Und dann geschah es, daß das Metallpferd mitten im gestreckten Galopp ganz plötzlich einfach in seine Teile zerfiel.
Bastian blieb von der Wucht des Sturzes betäubt liegen. Als er sich endlich wieder aufraffte und die geprellten Glieder rieb, fand er sich in einem niedrigen Wacholdergebüsch. Er kroch heraus. Draußen lagen über eine weite Fläche verteilt die schalenartigen Trümmer des Rosses, als sei ein Reiterdenkmal explodiert.
Bastian stand auf, warf sich seinen schwarzen Mantel über die Schulter und ging ohne Ziel dem heller werdenden Morgenhimmel entgegen.
In dem Wacholdergebüsch aber blieb ein glitzerndes Ding zurück, das er dort verloren hatte: der Gürtel Gemmai. Bastian merkte nichts von diesem Verlust und dachte auch später nie mehr daran. Illuán hatte den Gürtel ganz umsonst aus den Flammen gerettet. Ein paar Tage später wurde Gemmai von einer Elster gefunden, die nicht ahnte, was es mit diesem Glitzerding auf sich hatte. Sie trug es in ihr Nest, doch damit begann eine andere Geschichte, die ein andermal erzählt werden soll.
Gegen Mittag kam Bastian an einen hohen Erdwall, der sich quer durch die Heidelandschaft zog. Er kletterte hinauf. Dahinter lag ein weiter
Talkessel, der - nach innen zu immer tiefer abfallend - wie ein flacher Krater geformt war. Und dieses ganze Tal war angefüllt mit einer Stadt-jedenfalls legte die Menge von Bauwerken diese Bezeichnung nahe, obgleich es die verrückteste Stadt war, die Bastian je erblickt hatte. Plan-und sinnlos schienen alle Gebäude durcheinandergewürfelt, als habe man sie einfach aus einem Riesensack dort hingeschüttet. Es gab weder Straßen noch Plätze, noch irgendeine erkennbare Ordnung.

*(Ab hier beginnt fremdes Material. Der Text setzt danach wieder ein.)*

/-- A device-virtual access to HBM that issues: `put` changes memory alone. -/
theorem dv_hbm {s s0 : State} {c i op : Nat} {e : Entry} (h : Issues s c i op e) (x : DvAccess) (hc : x.core = c)
    (hi : x.strand = i) {l : Leaf} (hs0 : s0 = advance s c i)
    (hl : leafOf s x.ctx (x.va / 2097152) = some l) (ht : l.tier = .hbm)
    (hn : 0 < x.len) (ha : x.va % 2097152 + x.len ≤ 2097152) (hm : launchMaps s x.core x.strand x.need x.va x.len = none)
    (hx : strandXlat s x.core x.strand x.ctx x.need x.va x.len = .ok) (dest value remote) (put : State → State)
    (hput : ∀ u, Traffic s0 u → ∃ ti sr po re, put u =
      { u with tiers := ti, regs := re, comp := { u.comp with sram := sr, sramPoison := po } }) :
    ∃ u ph, Traffic s0 u ∧ (ph = .done ∨ ph = .fabric 1) ∧
    Issued s (dvIssue x e dest value remote put s0) c i e dest value remote ph (if readsSram (eOP e) then some c else none) ∧
    SramSame (put u) (dvIssue x e dest value remote put s0) ∧ CoreAlone s (dvIssue x e dest value remote put s0) c ∧
    (dvIssue x e dest value remote put s0).tiers = (put u).tiers ∧
    (dvIssue x e dest value remote put s0).regs = (put u).regs ∧
    (dvIssue x e dest value remote put s0).flash = s.flash ∧
      (dvIssue x e dest value remote put s0).bezel = s.bezel ∧ (dvIssue x e dest value remote put s0).ward = s.ward ∧
      (dvIssue x e dest value remote put s0).padlock = s.padlock ∧ (dvIssue x e dest value remote put s0).cfg = s.cfg ∧
      (dvIssue x e dest value remote put s0).out = s.out := by
  subst hs0
  obtain ⟨hd1, hd2⟩ := dispatch_hbm (x := x) (s := advance s c i) (l := l) hl ht hn ha (by rw [launchMaps_advance]; exact hm)
  refine ⟨(x.dispatch (advance s c i)).2, phaseOf (x.dispatch (advance s c i)).1, hd2, phase_cases hd1, ?_⟩
  have hdv : dvIssue x e dest value remote put (advance s c i) =
      issueOp (put (x.dispatch (advance s c i)).2) c i e dest value remote (phaseOf (x.dispatch (advance s c i)).1) := by
    rw [hc, hi] at hx
    simp only [dvIssue, strandXlat_advance, hx, hc, hi]
  rw [hdv]
  generalize phaseOf (x.dispatch (advance s c i)).1 = ph at *
  generalize (x.dispatch (advance s c i)).2 = u at *
  obtain ⟨ti, sr, po, re, hti⟩ := hput u hd2
  have hpc : ∀ d, getCore (put u) d = getCore (advance s c i) d := by intro d; rw [hti]; simp [getCore, hd2.frame.1]
  have hpk : (put u).comp.clusters = s.comp.clusters := by rw [hti]; show u.comp.clusters = _; rw [hd2.frame.1]; rfl
  have hps : ((put u).comp.coreStore, (put u).comp.clusterStore, (put u).comp.girdle) =
      ((advance s c i).comp.coreStore, (advance s c i).comp.clusterStore, (advance s c i).comp.girdle) := by
    rw [hti]; show (u.comp.coreStore, u.comp.clusterStore, u.comp.girdle) = _; rw [hd2.frame.1]
  have hframe : (put u).flash = s.flash ∧ (put u).bezel = s.bezel ∧ (put u).ward = s.ward ∧
      (put u).padlock = s.padlock ∧ (put u).cfg = s.cfg ∧ (put u).out = s.out := by
    rw [hti]
    have := hd2.frame
    exact ⟨this.2.1, this.2.2.2.1, this.2.2.2.2.1, this.2.2.2.2.2.1, this.2.2.2.2.2.2.1, this.2.2.2.2.2.2.2⟩
  clear hti
  generalize put u = w at *
  have hvs := issueOp_same w c i e dest value remote ph
  have hal := issueOp_alone w c i e dest value remote ph
  have his := h.issued dest value remote ph (hpc c) hpk
  have hau : CoreAlone s w c := by
    refine h.stepped.alone.trans ⟨fun d _ => hpc d, ?_, fun d _ => by simp only [getCluster, hpk]; rfl, hps⟩
    simp only [getCluster, hpk]; rfl
  generalize issueOp w c i e dest value remote ph = v at *
  have hvf : v.tiers = w.tiers ∧ v.regs = w.regs ∧ v.flash = w.flash ∧ v.bezel = w.bezel ∧ v.ward = w.ward ∧
      v.padlock = w.padlock ∧ v.cfg = w.cfg ∧ v.out = w.out := by
    rw [hvs.2]; exact ⟨rfl, rfl, rfl, rfl, rfl, rfl, rfl, rfl⟩
  obtain ⟨v1, v2, v3, v4, v5, v6, v7, v8⟩ := hvf
  obtain ⟨w1, w3, w4, w5, w6, w7⟩ := hframe
  exact ⟨his, hvs.1, hau.trans hal, v1, v2, v3.trans w1, v4.trans w3, v5.trans w4, v6.trans w5, v7.trans w6, v8.trans w7⟩

theorem align_of {c i : Nat} {s : State} {e : Entry} (h : loadStoreFaults c i s e = []) : aADDR (effAddr s c i e) % sizeBytes (fld e 75 2) = 0 := by
  have hn : sizeBytes (fld e 75 2) ≠ 0 := by simp only [sizeBytes]; split <;> omega
  simp only [loadStoreFaults, accessFaults, List.append_eq_nil_iff] at h
  by_contra hc
  simp [hn, hc] at h

theorem size_cases (k : Nat) : sizeBytes k = 4 ∨ sizeBytes k = 8 := by simp only [sizeBytes]; split <;> simp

Aber auch die einzelnen Bauwerke sahen irrsinnig aus, hatten die Haustür im Dach, Treppen dort, wo man nicht hinkommen konnte, oder auch solche, die man nur kopfunter hätte betreten können und die in der leeren Luft endeten : Türmchen standen quer, und Balkone hingen senkrecht an den Wänden, Fenster anstelle von Türen und Fußböden anstelle von Mauern. Es gab Brücken, deren geschwungene Bogen plötzlich irgendwo aufhörten, so als habe ihr Erbauer mitten in der Arbeit vergessen, was das Ganze werden sollte. Es gab Türme, die wie Bananen gebogen waren, auf die Spitze gestellte Pyramiden. Kurz, diese ganze Stadt vermittelte den Eindruck des Wahnsinns.